You need to sit down and study your financials a bit to determine you path.

As of now you have $140K in equity with a opportunity value of 10% conservatively. That equates to a lost income of $1166 per month. Or a deduction off of your rental income of $1166 monthly leaving the property with a negative cash flow of $266/month. Not a great investment in fact it is terrible. You could make more money if you sold and put your money into a REIT or investment fund.

Unless you can pull out the equity to reinvest and still generate some positive cash flow this property should be sold asap. The property itself is a liability. The only thing generating any return is your equity making the property a high risk liability.

Sell or leverage. 

Thanks so much for your feedback, @John W. , @Robert Freeborn , @Matt R. and @Shawn Q. It sounds like I need to look more seriously at doing a HELOC or a cash out refi!

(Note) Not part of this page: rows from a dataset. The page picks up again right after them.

-- ==== Sys2Proof/Laws/FrameB.lean ====
section
/-! SUPPORT. Frames of the device's operations, part 2 of 4: for each, the groups of parameters and the parts of the device it may change. -/

set_option linter.all false

namespace Sys2Proof.Machine

theorem Dev.underVoltage_frame (d : Dev) (c : Nat) : Dev.Agree [0x11, 0x12, 0xC0] [.evt, .cells] d (Dev.underVoltage d c) := by
  unfold Dev.underVoltage
  repeat' (first
    | (with_reducible intro x; first
        | (with_reducible refine Dev.Agree.have (cs := [0x11, 0x12, 0xC0]) (fs := [.evt, .cells]) (a := d) (x := x) ?_ ?_; subst x; rotate_left 1; clear_value x; with_reducible intro _; rotate_right 1)
        | (with_reducible refine Dev.Agree.have (cs := [0x11, 0x12, 0xC0]) (fs := [.evt, .cells]) (a := d) (x := x.2) ?_ ?_; subst x; rotate_left 1; clear_value x; with_reducible intro _; rotate_right 1)
        | clear_value x
        | skip)
    | with_reducible exact Dev.Agree.refl
    | with_reducible assumption
    | lift_lets -underBinder
    | with_reducible apply Dev.Agree.ite
    | (with_reducible apply Dev.Agree.inc; decide; decide)
    | (with_reducible apply Dev.Agree.step (Dev.raise_frame _ _ _ _ _); decide; decide)
    | (with_reducible apply Dev.Agree.step (Dev.setCell_frame _ _ _); decide; decide)
    | (with_reducible apply Dev.Agree.step (Dev.selectBypass_frame _ _); decide; decide)
    | split)

theorem Dev.configAnswer_frame (d : Dev) (c : Nat) (beat : Nat) (err : Bool) : Dev.Agree [0xC0] [.evt, .cells] d (Dev.configAnswer d c beat err) := by
  unfold Dev.configAnswer
  repeat' (first
    | (with_reducible intro x; first
        | (with_reducible refine Dev.Agree.have (cs := [0xC0]) (fs := [.evt, .cells]) (a := d) (x := x) ?_ ?_; subst x; rotate_left 1; clear_value x; with_reducible intro _; rotate_right 1)
        | (with_reducible refine Dev.Agree.have (cs := [0xC0]) (fs := [.evt, .cells]) (a := d) (x := x.2) ?_ ?_; subst x; rotate_left 1; clear_value x; with_reducible intro _; rotate_right 1)
        | clear_value x
        | skip)
    | with_reducible exact Dev.Agree.refl
    | with_reducible assumption
    | lift_lets -underBinder
    | with_reducible apply Dev.Agree.ite
    | (with_reducible apply Dev.Agree.step (Dev.raise_frame _ _ _ _ _); decide; decide)
    | (with_reducible apply Dev.Agree.step (Dev.setCell_frame _ _ _); decide; decide)
    | split)

theorem Dev.unblockStart_frame (d : Dev) (c : Nat) : Dev.Agree [] [.cells] d (Dev.unblockStart d c) := by
  unfold Dev.unblockStart
  repeat' (first
    | (with_reducible intro x; first
        | (with_reducible refine Dev.Agree.have (cs := []) (fs := [.cells]) (a := d) (x := x) ?_ ?_; subst x; rotate_left 1; clear_value x; with_reducible intro _; rotate_right 1)
        | (with_reducible refine Dev.Agree.have (cs := []) (fs := [.cells]) (a := d) (x := x.2) ?_ ?_; subst x; rotate_left 1; clear_value x; with_reducible intro _; rotate_right 1)
        | clear_value x
        | skip)
    | with_reducible exact Dev.Agree.refl
    | with_reducible assumption
    | lift_lets -underBinder
    | with_reducible apply Dev.Agree.ite
    | (with_reducible apply Dev.Agree.step (Dev.setCell_frame _ _ _); decide; decide)
    | split)

theorem Dev.telemRecord_frame (d : Dev) (c : Nat) (beat : Nat) (h : List Byte) : Dev.Agree [0x11] [] d (Dev.telemRecord d c beat h) := by
  unfold Dev.telemRecord
  repeat' (first
    | (with_reducible intro x; first
        | (with_reducible refine Dev.Agree.have (cs := [0x11]) (fs := []) (a := d) (x := x) ?_ ?_; subst x; rotate_left 1; clear_value x; with_reducible intro _; rotate_right 1)
        | (with_reducible refine Dev.Agree.have (cs := [0x11]) (fs := []) (a := d) (x := x.2) ?_ ?_; subst x; rotate_left 1; clear_value x; with_reducible intro _; rotate_right 1)
        | clear_value x
        | skip)
    | with_reducible exact Dev.Agree.refl
    | with_reducible assumption
    | lift_lets -underBinder
    | with_reducible apply Dev.Agree.ite
    | (with_reducible apply Dev.Agree.put; decide; decide)
    | (with_reducible apply Dev.Agree.putI; decide; decide)
    | split)

theorem Dev.telemFaults_frame (d : Dev) (c : Nat) (old : Nat) (ft : Nat) (tseq : Nat) : Dev.Agree [0x11, 0x12, 0xC0] [.evt, .mode, .cells, .arms, .weave] d (Dev.telemFaults d c old ft tseq) := by
  unfold Dev.telemFaults
  repeat' (first
    | (with_reducible intro x; first
        | (with_reducible refine Dev.Agree.have (cs := [0x11, 0x12, 0xC0]) (fs := [.evt, .mode, .cells, .arms, .weave]) (a := d) (x := x) ?_ ?_; subst x; rotate_left 1; clear_value x; with_reducible intro _; rotate_right 1)
        | (with_reducible refine Dev.Agree.have (cs := [0x11, 0x12, 0xC0]) (fs := [.evt, .mode, .cells, .arms, .weave]) (a := d) (x := x.2) ?_ ?_; subst x; rotate_left 1; clear_value x; with_reducible intro _; rotate_right 1)
        | clear_value x
        | skip)
    | with_reducible exact Dev.Agree.refl
    | with_reducible assumption
    | lift_lets -underBinder
    | with_reducible apply Dev.Agree.ite
    | (with_reducible apply Dev.Agree.inc; decide; decide)
    | (with_reducible apply Dev.Agree.step (Dev.raise_frame _ _ _ _ _); decide; decide)
    | (with_reducible apply Dev.Agree.step (Dev.selectBypass_frame _ _); decide; decide)
    | (with_reducible apply Dev.Agree.step (Dev.twoCell_frame _ _ _ _); decide; decide)
    | split)

theorem Dev.telemBypass_frame (d : Dev) (c : Nat) (bypassed : Bool) : Dev.Agree [0x11, 0x12, 0xC0] [.evt, .cells] d (Dev.telemBypass d c bypassed) := by
  unfold Dev.telemBypass
  repeat' (first
    | (with_reducible intro x; first
        | (with_reducible refine Dev.Agree.have (cs := [0x11, 0x12, 0xC0]) (fs := [.evt, .cells]) (a := d) (x := x) ?_ ?_; subst x; rotate_left 1; clear_value x; with_reducible intro _; rotate_right 1)
        | (with_reducible refine Dev.Agree.have (cs := [0x11, 0x12, 0xC0]) (fs := [.evt, .cells]) (a := d) (x := x.2) ?_ ?_; subst x; rotate_left 1; clear_value x; with_reducible intro _; rotate_right 1)
        | clear_value x
        | skip)
    | with_reducible exact Dev.Agree.refl
    | with_reducible assumption
    | lift_lets -underBinder
    | with_reducible apply Dev.Agree.ite
    | (with_reducible apply Dev.Agree.put; decide; decide)
    | (with_reducible apply Dev.Agree.step (Dev.raise_frame _ _ _ _ _); decide; decide)
    | (with_reducible apply Dev.Agree.step (Dev.setCell_frame _ _ _); decide; decide)
    | (with_reducible apply Dev.Agree.step (Dev.selectBypass_frame _ _); decide; decide)
    | split)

@Thomas S. I'm not sure I understand what you're getting at. I see that I am leaving money on the table by not making use of the equity, but it doesn't make sense to me to count that against the cash flow I am already generating. I don't agree that the property is a liability when I put 15k into it and generate $900 cash flow per month...

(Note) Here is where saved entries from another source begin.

-- ==== Sys2Proof/Laws/FrameC.lean ====
section
/-! SUPPORT. Frames of the device's operations, part 3 of 4: for each, the groups of parameters and the parts of the device it may change. -/

set_option linter.all false

namespace Sys2Proof.Machine

theorem Dev.actionsRun_frame (d : Dev) : Dev.Agree [0x60, 0x61, 0xC0] [.evt, .mode, .caps, .trigs, .weave] d (Dev.actionsRun d) := by
  unfold Dev.actionsRun
  repeat' (first
    | (with_reducible intro x; first
        | (with_reducible refine Dev.Agree.have (cs := [0x60, 0x61, 0xC0]) (fs := [.evt, .mode, .caps, .trigs, .weave]) (a := d) (x := x) ?_ ?_; subst x; rotate_left 1; clear_value x; with_reducible intro _; rotate_right 1)
        | (with_reducible refine Dev.Agree.have (cs := [0x60, 0x61, 0xC0]) (fs := [.evt, .mode, .caps, .trigs, .weave]) (a := d) (x := x.2) ?_ ?_; subst x; rotate_left 1; clear_value x; with_reducible intro _; rotate_right 1)
        | clear_value x
        | skip)
    | with_reducible exact Dev.Agree.refl
    | with_reducible assumption
    | lift_lets -underBinder
    | with_reducible apply Dev.Agree.ite
    | (with_reducible apply Dev.Agree.step (Dev.actionDo_frame _ _ _ _); decide; decide)
    | with_reducible apply Dev.Agree.forL
    | (fail_if_no_progress with_reducible apply Dev.Agree.upd_mode; decide)
    | split)

theorem Dev.showState_frame (d : Dev) (s : Nat) : Dev.Agree [0x01] [] d (Dev.showState d s) := by
  unfold Dev.showState
  repeat' (first
    | (with_reducible intro x; first
        | (with_reducible refine Dev.Agree.have (cs := [0x01]) (fs := []) (a := d) (x := x) ?_ ?_; subst x; rotate_left 1; clear_value x; with_reducible intro _; rotate_right 1)
        | (with_reducible refine Dev.Agree.have (cs := [0x01]) (fs := []) (a := d) (x := x.2) ?_ ?_; subst x; rotate_left 1; clear_value x; with_reducible intro _; rotate_right 1)
        | clear_value x
        | skip)
    | with_reducible exact Dev.Agree.refl
    | with_reducible assumption
    | lift_lets -underBinder
    | with_reducible apply Dev.Agree.ite
    | (with_reducible apply Dev.Agree.put; decide; decide)
    | split)

theorem Dev.enterState_frame (d : Dev) (s : Nat) (keepDwell : Bool) : Dev.Agree [0x01, 0x04, 0x21, 0x60, 0x61, 0xC0] [.evt, .mode, .caps, .trigs, .grids, .weave] d (Dev.enterState d s keepDwell) := by
  unfold Dev.enterState
  repeat' (first
    | (with_reducible intro x; first
        | (with_reducible refine Dev.Agree.have (cs := [0x01, 0x04, 0x21, 0x60, 0x61, 0xC0]) (fs := [.evt, .mode, .caps, .trigs, .grids, .weave]) (a := d) (x := x) ?_ ?_; subst x; rotate_left 1; clear_value x; with_reducible intro _; rotate_right 1)
        | (with_reducible refine Dev.Agree.have (cs := [0x01, 0x04, 0x21, 0x60, 0x61, 0xC0]) (fs := [.evt, .mode, .caps, .trigs, .grids, .weave]) (a := d) (x := x.2) ?_ ?_; subst x; rotate_left 1; clear_value x; with_reducible intro _; rotate_right 1)
        | clear_value x
        | skip)
    | with_reducible exact Dev.Agree.refl
    | with_reducible assumption
    | lift_lets -underBinder
    | with_reducible apply Dev.Agree.ite
    | (with_reducible apply Dev.Agree.put; decide; decide)
    | (with_reducible apply Dev.Agree.inc; decide; decide)
    | (with_reducible apply Dev.Agree.step (Dev.raise_frame _ _ _ _ _); decide; decide)
    | (with_reducible apply Dev.Agree.step (Dev.gridStateChange_frame _ _ _); decide; decide)
    | (with_reducible apply Dev.Agree.step (Dev.action_frame _ _ _ _); decide; decide)
    | (with_reducible apply Dev.Agree.step (Dev.showState_frame _ _); decide; decide)
    | with_reducible apply Dev.Agree.forN
    | (fail_if_no_progress with_reducible apply Dev.Agree.upd_mode; decide)
    | split)

theorem Dev.modeDone_frame (d : Dev) : Dev.Agree [] [.host, .mode] d (Dev.modeDone d) := by
  unfold Dev.modeDone
  repeat' (first
    | (with_reducible intro x; first
        | (with_reducible refine Dev.Agree.have (cs := []) (fs := [.host, .mode]) (a := d) (x := x) ?_ ?_; subst x; rotate_left 1; clear_value x; with_reducible intro _; rotate_right 1)
        | (with_reducible refine Dev.Agree.have (cs := []) (fs := [.host, .mode]) (a := d) (x := x.2) ?_ ?_; subst x; rotate_left 1; clear_value x; with_reducible intro _; rotate_right 1)
        | clear_value x
        | skip)
    | with_reducible exact Dev.Agree.refl
    | with_reducible assumption
    | lift_lets -underBinder
    | with_reducible apply Dev.Agree.ite
    | (fail_if_no_progress with_reducible apply Dev.Agree.upd_host; decide)
    | (fail_if_no_progress with_reducible apply Dev.Agree.upd_mode; decide)
    | (apply Dev.Agree.upd; (with_reducible assumption); exact Eq.refl _; intro f hf; cases f <;> first | exact absurd hf (by decide) | exact Eq.refl _)
    | (apply Dev.Agree.upd; (with_reducible exact Dev.Agree.refl); exact Eq.refl _; intro f hf; cases f <;> first | exact absurd hf (by decide) | exact Eq.refl _)
    | split)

One other thought I had, brought to mind by @Robert Freeborn 's post: don't forget to consider the branding value of the Airbnb traffic. You're running it well (you have to, to get top dollar) and you're pleasing multiple guests per year. I don't know the terms of an Airbnb host contract, but I'm guessing you're in the process of developing a contact list of high-dollar individuals that might be interested in future flips or vacation rentals in the area. If they visited and had a great time, they'll be more likely to visit another of your properties. 

If you use a refi or HELOC to purchase another vacation property in another niche or area, you'll likely have a built-in customer base for the new purchase. This would eliminate some of the uncertainty of a new purchase, while deploying your funds more quickly and easily. Just an additional thought.